E proprio qui sta il punto nevralgico, quello che avevo sottolineato io nel commento su Milano che è stato così clamorosamente frainteso (anche da Buck, e la cosa mi delude). Sia nella partita contro Brindisi che contro Sassari che ieri contro il Baskonia questo piano B, o se per quello C o D, non l’ho visto proprio. Senza girarci tanto attorno piani di riserva vuole essenzialmente dire che a un dato momento, quando la mano si inceppa, bisogna cominciare a giocare a basket secondo le idee di Aldo Giordani. E allora bisogna avere un’organizzazione nella quale ogni giocatore deve sapere cosa fa e quando lo deve fare, dove deve e dove non deve, e quando, andare, insomma ognuno al suo posto a remare tutti nella stessa direzione. Ripeto, in tre partite queste cose non le ho viste. E, ripeto ancora e non abiurerò mai a quanto sto scrivendo, ho avuto la netta sensazione di giocatori che vagavano per il campo a caso a cercare soluzioni personali o passaggi a qualcuno trovato all’ultimo momento per sbaglio. E questo, almeno dal mio punto di vista, è un pessimo segnale. In questo contesto leggo anche la partita di ieri contro il Baskonia: gambe molli e idee annebbiate le spiego semplicemente con una giornata mediocre al tiro (dov’era stavolta Roll? e Shields? e Punter?) senza piani alternativi di sorta. Per me is as simple as that. Che poi i baschi siano stati comici nel finale buttando via un tranquillo più 16 con cazzate assurde, che neanche il mio Polet, è tutta un’altra storia che non cambia di una virgola il ragionamento.

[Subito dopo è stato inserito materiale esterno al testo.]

-- ==== Sys2Proof/Laws/KeepsFaults.lean ====
section
/-! SUPPORT. One lemma for each operation of Machine/Faults.lean: what it keeps (Laws/Keeps.lean). -/

namespace Sys2Proof.Machine

open Sys2Proof

theorem keeps_emptyStandby {z : State} {s : State} {p : Nat} (h_s : Keeps z s) :
    Keeps z (emptyStandby s p) := by
  unfold emptyStandby
  repeat' with_reducible first
    | assumption | apply keeps_emptySlot | split

theorem keeps_askCopy {z : State} {s : State} {L p : Nat} {e : Option Nat} (h_s : Keeps z s) :
    Keeps z (askCopy s L p e) := by
  unfold askCopy
  repeat' with_reducible first
    | assumption | apply keeps_endTransfer | apply keeps_askTransfer | dsimp only | split

theorem keeps_fence {z : State} {L p : Nat} {kind : ExchangeKind} {s : State} (h_s : Keeps z s) :
    Keeps z (fence L p kind s) := by
  unfold fence
  repeat' with_reducible first
    | assumption | apply Keeps.ite | apply keeps_emptyStandby | apply keeps_askCopy | apply keeps_modRegion
    | intro _ _ _ _ _ _ _ | intro _ _ _ | intro _ _ | intro _ | dsimp only | split

theorem keeps_withdraw {z : State} {s : State} {L : Nat} {kind : ExchangeKind} (h_s : Keeps z s) :
    Keeps z (withdraw s L kind) := by
  unfold withdraw
  repeat' with_reducible first
    | assumption | apply Keeps.ite | apply keeps_quorumAct | apply keeps_fence | split

theorem keeps_enterOthers {z : State} {s : State} {p : Nat} (h_s : Keeps z s) :
    Keeps z (enterOthers s p) := by
  unfold enterOthers
  repeat' with_reducible first
    | assumption | apply Keeps.ite | apply keeps_emptyStandby | apply keeps_modRegion | apply keeps_askCopy
    | apply Keeps.foldl | intro _ _ _ _ _ _ _ | intro _ _ _ | intro _ _ | intro _ | dsimp only | split

theorem keeps_loseStandbyRegion {z : State} {s : State} {p : Nat} (h_s : Keeps z s) :
    Keeps z (loseStandbyRegion s p) := by
  unfold loseStandbyRegion
  repeat' with_reducible first
    | assumption | apply keeps_modPhys | apply keeps_emptyStandby | apply keeps_enterOthers | apply keeps_logFault

theorem keeps_regionFault {z : State} {s : State} {p : Nat} (h_s : Keeps z s) :
    Keeps z (regionFault s p) := by
  unfold regionFault
  repeat' with_reducible first
    | assumption | apply keeps_withdraw | apply keeps_loseStandbyRegion | split

theorem keeps_execRegionMigration {z : State} {phys : Nat} {s : State} (h_s : Keeps z s) :
    KeepsNext z (execRegionMigration phys s) := by
  unfold execRegionMigration
  repeat' with_reducible first
    | assumption | apply KeepsNext.next | apply KeepsNext.notNow | apply KeepsNext.ite | apply Keeps.ite
    | apply keeps_withdraw | split
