-- ==== Sys2Proof/Laws/KeepsPowerOn.lean ====
section
/-! SUPPORT. One lemma for each operation of Machine/PowerOn.lean: what it keeps (Laws/Keeps.lean). -/

namespace Sys2Proof.Machine

open Sys2Proof

theorem keeps_coreReset {z s : State} (h : Keeps z s) : Keeps z (coreReset s) :=
  h.trans ⟨rfl, fun w => cellsWf_filter _ w, rfl, List.prefix_rfl, List.prefix_rfl, fun _ => freshIds_nil,
    fun _ => freshIds_nil, fun _ => freshIds_nil, fun _ => freshIds_nil⟩

theorem keeps_execVaonValid {z : State} {straps : Fin 8} {s : State} (h : Keeps z s) :
    KeepsNext z (execVaonValid straps s) := by
  unfold execVaonValid
  split
  · exact KeepsNext.notNow h
  · exact KeepsNext.next (h.trans ⟨rfl, id, rfl, List.prefix_rfl, List.prefix_rfl, id, id, id, id⟩)

theorem keeps_execVaonLoss {z : State} {s : State} (h_s : Keeps z s) :
    KeepsNext z (execVaonLoss s) := by
  unfold execVaonLoss
  split
  · exact KeepsNext.notNow h_s
  · exact KeepsNext.next ((keeps_coreReset h_s).trans ⟨rfl, id, rfl, List.prefix_rfl, List.prefix_rfl, id, id, id, id⟩)

theorem keeps_execSharedPgLoss {z : State} {s : State} (h_s : Keeps z s) :
    KeepsNext z (execSharedPgLoss s) := by
  unfold execSharedPgLoss
  repeat' with_reducible first
    | assumption | apply KeepsNext.next | apply KeepsNext.notNow | apply KeepsNext.ite | apply Keeps.ite
    | apply keeps_coreReset

theorem keeps_formQuorum {z : State} {s : State} {fail : List Nat} (h_s : Keeps z s) :
    Keeps z (formQuorum s fail) := by
  unfold formQuorum
  repeat' with_reducible first
    | assumption | apply keeps_newBallot | apply keeps_failKeel | apply Keeps.foldl | intro _ _ _ _ _ _ _
    | intro _ _ _ | intro _ _ | intro _ | apply Keeps.upd

theorem keeps_restoreMap {z : State} {s : State} (h_s : Keeps z s) :
    Keeps z (restoreMap s) := by
  unfold restoreMap
  repeat' with_reducible first
    | assumption | apply keeps_modPhys | apply Keeps.foldl | intro _ _ _ _ _ _ _ | intro _ _ _

theorem keeps_restoreRetirement {z : State} {s : State} {r : Retirement} (h_s : Keeps z s) :
    Keeps z (restoreRetirement s r) := by
  unfold restoreRetirement
  repeat' with_reducible first
    | assumption | apply Keeps.ite | apply keeps_modPhys | intro _ _ _ _ _ _ _ | intro _ _ _ | intro _ _ | intro _
    | apply Keeps.upd

theorem keeps_checkStored {z : State} {s : State} (h_s : Keeps z s) :
    Keeps z (checkStored s) := by
  unfold checkStored
  repeat' with_reducible first
    | assumption | apply keeps_newRevision | split | apply Keeps.upd

theorem keeps_raiseRails {z : State} {s : State} (h_s : Keeps z s) :
    Keeps z (raiseRails s) := by
  unfold raiseRails
  repeat' with_reducible first
    | assumption | apply keeps_modPhys | apply Keeps.foldl | intro _ _ _ _ _ _ _ | intro _ _ _

theorem keeps_selfCheck {z : State} {fail : List Nat} {s : State} {p : Nat} (h_s : Keeps z s) :
    Keeps z (selfCheck fail s p) := by
  unfold selfCheck
  repeat' with_reducible first
    | assumption | apply keeps_recordFailed | apply keeps_logFault | apply keeps_modPhys | apply keeps_modRegion
    | intro _ _ _ _ _ _ _ | intro _ _ _ | intro _ _ | intro _ | dsimp only | split

theorem keeps_markVacant {z : State} {s : State} (h_s : Keeps z s) :
    Keeps z (markVacant s) := by
  unfold markVacant
  repeat' with_reducible first
    | assumption | apply Keeps.ite | apply keeps_modRegion | apply Keeps.foldl | intro _ _ _ _ _ _ _ | intro _ _ _

theorem keeps_loneMaster {z : State} {s : State} (h_s : Keeps z s) :
    Keeps z (loneMaster s) := by
  unfold loneMaster
  repeat' with_reducible first
    | assumption | apply Keeps.ite | apply Keeps.upd

theorem keeps_startInHold {z : State} {s : State} (h_s : Keeps z s) :
    Keeps z (startInHold s) := by
  unfold startInHold
  repeat' with_reducible first
    | assumption | apply keeps_enterHold | apply Keeps.upd

theorem keeps_powerOn {z : State} {s : State} {regionFail : List Nat} (h_s : Keeps z s) :
    Keeps z (powerOn s regionFail) := by
  unfold powerOn
  repeat' with_reducible first
    | assumption | apply Keeps.ite | apply keeps_restoreMap | apply keeps_checkStored | apply keeps_raiseRails
    | apply keeps_restoreRetirement | apply keeps_orderSlots | apply keeps_markVacant | apply keeps_selfCheck
    | apply keeps_loneMaster | apply keeps_storeMap | apply Keeps.foldl | apply Keeps.upd

theorem readRecord_retirements (f : Flash) : (readRecord f).retirements = f.retirements := by
  unfold readRecord
  split <;> rfl

/-- POWER_GOOD_RISE takes the list of failed Keels from the flash's own record (R463). -/
theorem keeps_execPowerGoodRise {s : State} {k r : List Nat} :
    KeepsNext s (execPowerGoodRise k r s) ∨
      KeepsNext { s with flash := readRecord s.flash } (execPowerGoodRise k r s) := by
  unfold execPowerGoodRise
  split
  · exact .inl (KeepsNext.notNow (Keeps.refl s))
  · refine .inr ?_
    have hf : (readRecord s.flash).failedKeels = (readRecord (if s.flash.present then s.flash else
        { s.flash with boardSerial := 0 })).failedKeels := by
      split
      · rfl
      · next h => simp [readRecord, h]
    have hr : (readRecord s.flash).retirements = (readRecord (if s.flash.present then s.flash else
        { s.flash with boardSerial := 0 })).retirements := by
      rw [readRecord_retirements, readRecord_retirements]
      split <;> rfl
    dsimp only
    apply KeepsNext.ite
    · refine KeepsNext.next (keeps_powerOn (keeps_trainPort (keeps_trainPort (keeps_formQuorum
        ((Keeps.refl _).trans ⟨rfl, id, rfl, ?_, ?_, id, id, id, id⟩)))))
      · exact ⟨[], by rw [List.append_nil]; exact hr⟩
      · exact ⟨[], by rw [List.append_nil]; exact hf⟩
    · refine KeepsNext.next (keeps_startInHold (keeps_trainPort (keeps_trainPort (keeps_formQuorum
        ((Keeps.refl _).trans ⟨rfl, id, rfl, ?_, ?_, id, id, id, id⟩)))))
      · exact ⟨[], by rw [List.append_nil]; exact hr⟩
      · exact ⟨[], by rw [List.append_nil]; exact hf⟩

theorem keeps_standbyPgLoss {z : State} {s : State} {p k : Nat} (h_s : Keeps z s) :
    Keeps z (standbyPgLoss s p k) := by
  unfold standbyPgLoss
  repeat' with_reducible first
    | assumption | apply Keeps.ite | apply keeps_modObject | apply keeps_ctxEvent | apply keeps_enterOthers
    | apply keeps_logFault | apply keeps_modPhys | apply Keeps.foldl | intro _ _ _ _ _ _ _ | intro _ _ _ | intro _ _
    | intro _ | dsimp only | split

theorem keeps_execCorePgLoss {z : State} {phys : Nat} {s : State} (h_s : Keeps z s) :
    KeepsNext z (execCorePgLoss phys s) := by
  unfold execCorePgLoss
  repeat' with_reducible first
    | assumption | apply KeepsNext.next | apply KeepsNext.notNow | apply KeepsNext.ite | apply Keeps.ite
    | apply keeps_modPhys | apply keeps_quorumAct | apply keeps_failRegion | apply keeps_standbyPgLoss
    | intro _ _ _ _ _ _ _ | intro _ _ _ | intro _ _ | intro _ | dsimp only | split

theorem keeps_execTrefLoss {z : State} {s : State} (h_s : Keeps z s) :
    KeepsNext z (execTrefLoss s) := by
  unfold execTrefLoss
  repeat' with_reducible first
    | assumption | apply KeepsNext.next | apply KeepsNext.notNow | apply KeepsNext.ite | apply Keeps.ite
    | apply keeps_freshNat | apply keeps_deviceEvent | apply Keeps.upd

theorem keeps_execTrefReturn {z : State} {s : State} (h_s : Keeps z s) :
    KeepsNext z (execTrefReturn s) := by
  unfold execTrefReturn
  repeat' with_reducible first
    | assumption | apply KeepsNext.next | apply KeepsNext.notNow | apply KeepsNext.ite | apply Keeps.ite
    | apply Keeps.upd

theorem keeps_execLrefclkLoss {z : State} {die : Nat} {s : State} (h_s : Keeps z s) :
    KeepsNext z (execLrefclkLoss die s) := by
  unfold execLrefclkLoss
  repeat' with_reducible first
    | assumption | apply KeepsNext.next | apply KeepsNext.notNow | apply KeepsNext.ite | apply Keeps.ite
    | apply keeps_modLink | apply keeps_logFault | apply keeps_portGoesDown | apply Keeps.foldl | intro _ _ _ _ _ _ _
    | intro _ _ _

theorem keeps_execPrefclkLoss {z : State} {port : Nat} {s : State} (h_s : Keeps z s) :
    KeepsNext z (execPrefclkLoss port s) := by
  unfold execPrefclkLoss
  repeat' with_reducible first
    | assumption | apply KeepsNext.next | apply KeepsNext.notNow | apply KeepsNext.ite | apply Keeps.ite
    | apply keeps_modPort | apply keeps_portLost

end Sys2Proof.Machine
end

E ancora una parola su Hugo Sconocchini (o Sconochini? non l’ho mai capito veramente – lui come si firma?). Nel pezzo precedente ho elencato i sei dell’Argentina delle meraviglie. C’era anche lui, se andate a vedere. E dunque mi sembra solo ovvio che io abbia nei suoi confronti una grandissima stima e se è sembrato che non fosse così chiedo scusa. Non si poteva giocare in quell’Argentina se non si era grandi giocatori di basket. E Hugo lo era, senza dubbio. Per cui capisce tantissimo di basket e lo conferma quando fa commenti che gli sgorgano dal cuore. E dunque mi da tanto più fastidio quando vuole fare il politicamente corretto dicendo cose che, sono sicuro, sa che deve dire, ma non le pensa.